▸ **Task directions**: Find the line with "emitted it. -/" in the entries below. Repeat it, every following line, and the line with "one step along", exactly and with nothing added.
———
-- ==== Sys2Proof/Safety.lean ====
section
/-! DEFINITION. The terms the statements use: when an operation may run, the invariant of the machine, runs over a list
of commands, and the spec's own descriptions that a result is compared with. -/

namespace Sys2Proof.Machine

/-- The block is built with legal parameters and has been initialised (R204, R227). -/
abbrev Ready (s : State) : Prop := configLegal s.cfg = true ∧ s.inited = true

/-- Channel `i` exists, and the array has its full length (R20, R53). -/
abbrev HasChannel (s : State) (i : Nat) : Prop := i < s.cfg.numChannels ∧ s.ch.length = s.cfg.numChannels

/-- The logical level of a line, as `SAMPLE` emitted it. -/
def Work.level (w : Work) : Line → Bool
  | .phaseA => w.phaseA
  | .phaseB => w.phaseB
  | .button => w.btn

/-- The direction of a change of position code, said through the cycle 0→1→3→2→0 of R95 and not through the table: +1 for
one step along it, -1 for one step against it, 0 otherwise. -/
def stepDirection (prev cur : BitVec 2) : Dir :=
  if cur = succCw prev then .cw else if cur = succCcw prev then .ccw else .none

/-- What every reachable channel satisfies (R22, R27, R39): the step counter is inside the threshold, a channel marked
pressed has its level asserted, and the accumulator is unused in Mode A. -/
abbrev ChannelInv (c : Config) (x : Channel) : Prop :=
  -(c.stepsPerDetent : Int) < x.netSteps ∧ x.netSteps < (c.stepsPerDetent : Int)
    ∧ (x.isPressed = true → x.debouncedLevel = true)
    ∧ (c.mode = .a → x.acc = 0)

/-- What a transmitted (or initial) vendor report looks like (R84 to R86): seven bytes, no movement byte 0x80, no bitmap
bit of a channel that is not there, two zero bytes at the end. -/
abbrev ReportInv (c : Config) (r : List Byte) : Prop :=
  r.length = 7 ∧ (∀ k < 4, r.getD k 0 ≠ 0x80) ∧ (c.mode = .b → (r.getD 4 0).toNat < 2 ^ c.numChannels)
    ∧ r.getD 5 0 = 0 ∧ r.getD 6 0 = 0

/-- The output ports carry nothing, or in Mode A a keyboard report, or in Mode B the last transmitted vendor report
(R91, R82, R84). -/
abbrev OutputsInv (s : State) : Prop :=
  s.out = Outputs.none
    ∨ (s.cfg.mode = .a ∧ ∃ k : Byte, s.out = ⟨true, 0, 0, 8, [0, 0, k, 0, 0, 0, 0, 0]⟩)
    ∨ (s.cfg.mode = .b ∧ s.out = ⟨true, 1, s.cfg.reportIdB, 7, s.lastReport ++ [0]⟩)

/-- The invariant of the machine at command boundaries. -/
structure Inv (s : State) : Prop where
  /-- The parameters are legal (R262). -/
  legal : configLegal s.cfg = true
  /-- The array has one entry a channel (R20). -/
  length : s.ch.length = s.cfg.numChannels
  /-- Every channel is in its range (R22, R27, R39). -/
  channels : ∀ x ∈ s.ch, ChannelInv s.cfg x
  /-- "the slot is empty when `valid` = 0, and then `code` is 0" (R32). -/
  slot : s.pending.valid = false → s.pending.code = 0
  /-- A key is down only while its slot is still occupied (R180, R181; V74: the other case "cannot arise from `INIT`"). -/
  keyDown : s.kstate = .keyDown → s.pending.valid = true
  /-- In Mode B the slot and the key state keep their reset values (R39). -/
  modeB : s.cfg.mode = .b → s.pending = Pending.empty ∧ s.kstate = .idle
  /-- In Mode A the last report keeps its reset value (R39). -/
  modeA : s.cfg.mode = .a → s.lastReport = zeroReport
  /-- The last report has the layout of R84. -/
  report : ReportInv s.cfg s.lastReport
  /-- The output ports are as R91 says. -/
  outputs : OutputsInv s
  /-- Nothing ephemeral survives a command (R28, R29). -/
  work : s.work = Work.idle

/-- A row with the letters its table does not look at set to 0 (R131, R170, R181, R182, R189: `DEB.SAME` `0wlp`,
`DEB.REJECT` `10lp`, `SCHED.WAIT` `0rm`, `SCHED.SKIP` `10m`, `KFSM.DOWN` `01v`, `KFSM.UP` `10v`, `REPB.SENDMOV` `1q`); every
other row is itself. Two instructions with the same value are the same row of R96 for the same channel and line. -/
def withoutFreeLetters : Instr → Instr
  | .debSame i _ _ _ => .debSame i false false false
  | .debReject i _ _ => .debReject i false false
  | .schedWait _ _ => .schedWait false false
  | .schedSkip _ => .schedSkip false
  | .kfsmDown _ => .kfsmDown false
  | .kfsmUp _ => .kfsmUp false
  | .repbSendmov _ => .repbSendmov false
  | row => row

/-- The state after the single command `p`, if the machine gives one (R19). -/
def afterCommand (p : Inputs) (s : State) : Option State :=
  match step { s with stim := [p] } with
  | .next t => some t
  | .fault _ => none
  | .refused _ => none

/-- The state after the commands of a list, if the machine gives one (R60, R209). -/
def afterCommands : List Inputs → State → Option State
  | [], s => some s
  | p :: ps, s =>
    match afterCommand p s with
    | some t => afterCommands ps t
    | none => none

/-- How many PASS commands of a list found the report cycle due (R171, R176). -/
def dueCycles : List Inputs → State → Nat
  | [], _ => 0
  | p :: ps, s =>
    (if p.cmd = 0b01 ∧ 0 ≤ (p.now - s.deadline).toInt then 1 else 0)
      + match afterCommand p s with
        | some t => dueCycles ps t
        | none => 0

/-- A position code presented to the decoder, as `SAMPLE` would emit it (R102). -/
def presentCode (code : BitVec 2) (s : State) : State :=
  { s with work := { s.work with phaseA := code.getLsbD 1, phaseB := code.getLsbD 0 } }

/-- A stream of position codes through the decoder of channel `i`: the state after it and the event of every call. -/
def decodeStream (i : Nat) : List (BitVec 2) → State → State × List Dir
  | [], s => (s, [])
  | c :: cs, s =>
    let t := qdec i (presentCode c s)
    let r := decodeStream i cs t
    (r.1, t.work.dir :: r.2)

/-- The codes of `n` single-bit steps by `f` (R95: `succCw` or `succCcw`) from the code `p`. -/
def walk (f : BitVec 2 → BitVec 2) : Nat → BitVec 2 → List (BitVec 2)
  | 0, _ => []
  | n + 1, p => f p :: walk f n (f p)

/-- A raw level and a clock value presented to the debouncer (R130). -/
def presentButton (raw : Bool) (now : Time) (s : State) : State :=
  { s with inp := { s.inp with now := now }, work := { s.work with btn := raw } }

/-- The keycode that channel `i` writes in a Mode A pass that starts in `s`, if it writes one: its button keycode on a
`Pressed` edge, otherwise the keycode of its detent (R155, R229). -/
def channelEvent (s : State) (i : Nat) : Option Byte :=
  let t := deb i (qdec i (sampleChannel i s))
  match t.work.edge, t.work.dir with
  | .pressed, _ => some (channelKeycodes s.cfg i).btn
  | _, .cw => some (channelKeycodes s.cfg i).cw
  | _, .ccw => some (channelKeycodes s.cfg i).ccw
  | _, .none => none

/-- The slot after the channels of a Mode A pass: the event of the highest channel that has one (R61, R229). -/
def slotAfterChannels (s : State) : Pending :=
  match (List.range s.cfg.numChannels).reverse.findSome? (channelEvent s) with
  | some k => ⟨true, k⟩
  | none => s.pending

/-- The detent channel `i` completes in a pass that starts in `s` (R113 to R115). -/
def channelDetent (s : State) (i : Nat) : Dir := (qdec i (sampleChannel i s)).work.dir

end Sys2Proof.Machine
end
———
▸ **Completed exercise**:
/-- The logical level of a line, as `SAMPLE` emitted it. -/
def Work.level (w : Work) : Line → Bool
  | .phaseA => w.phaseA
  | .phaseB => w.phaseB
  | .button => w.btn

/-- The direction of a change of position code, said through the cycle 0→1→3→2→0 of R95 and not through the table: +1 for
one step along it, -1 for one step against it, 0 otherwise. -/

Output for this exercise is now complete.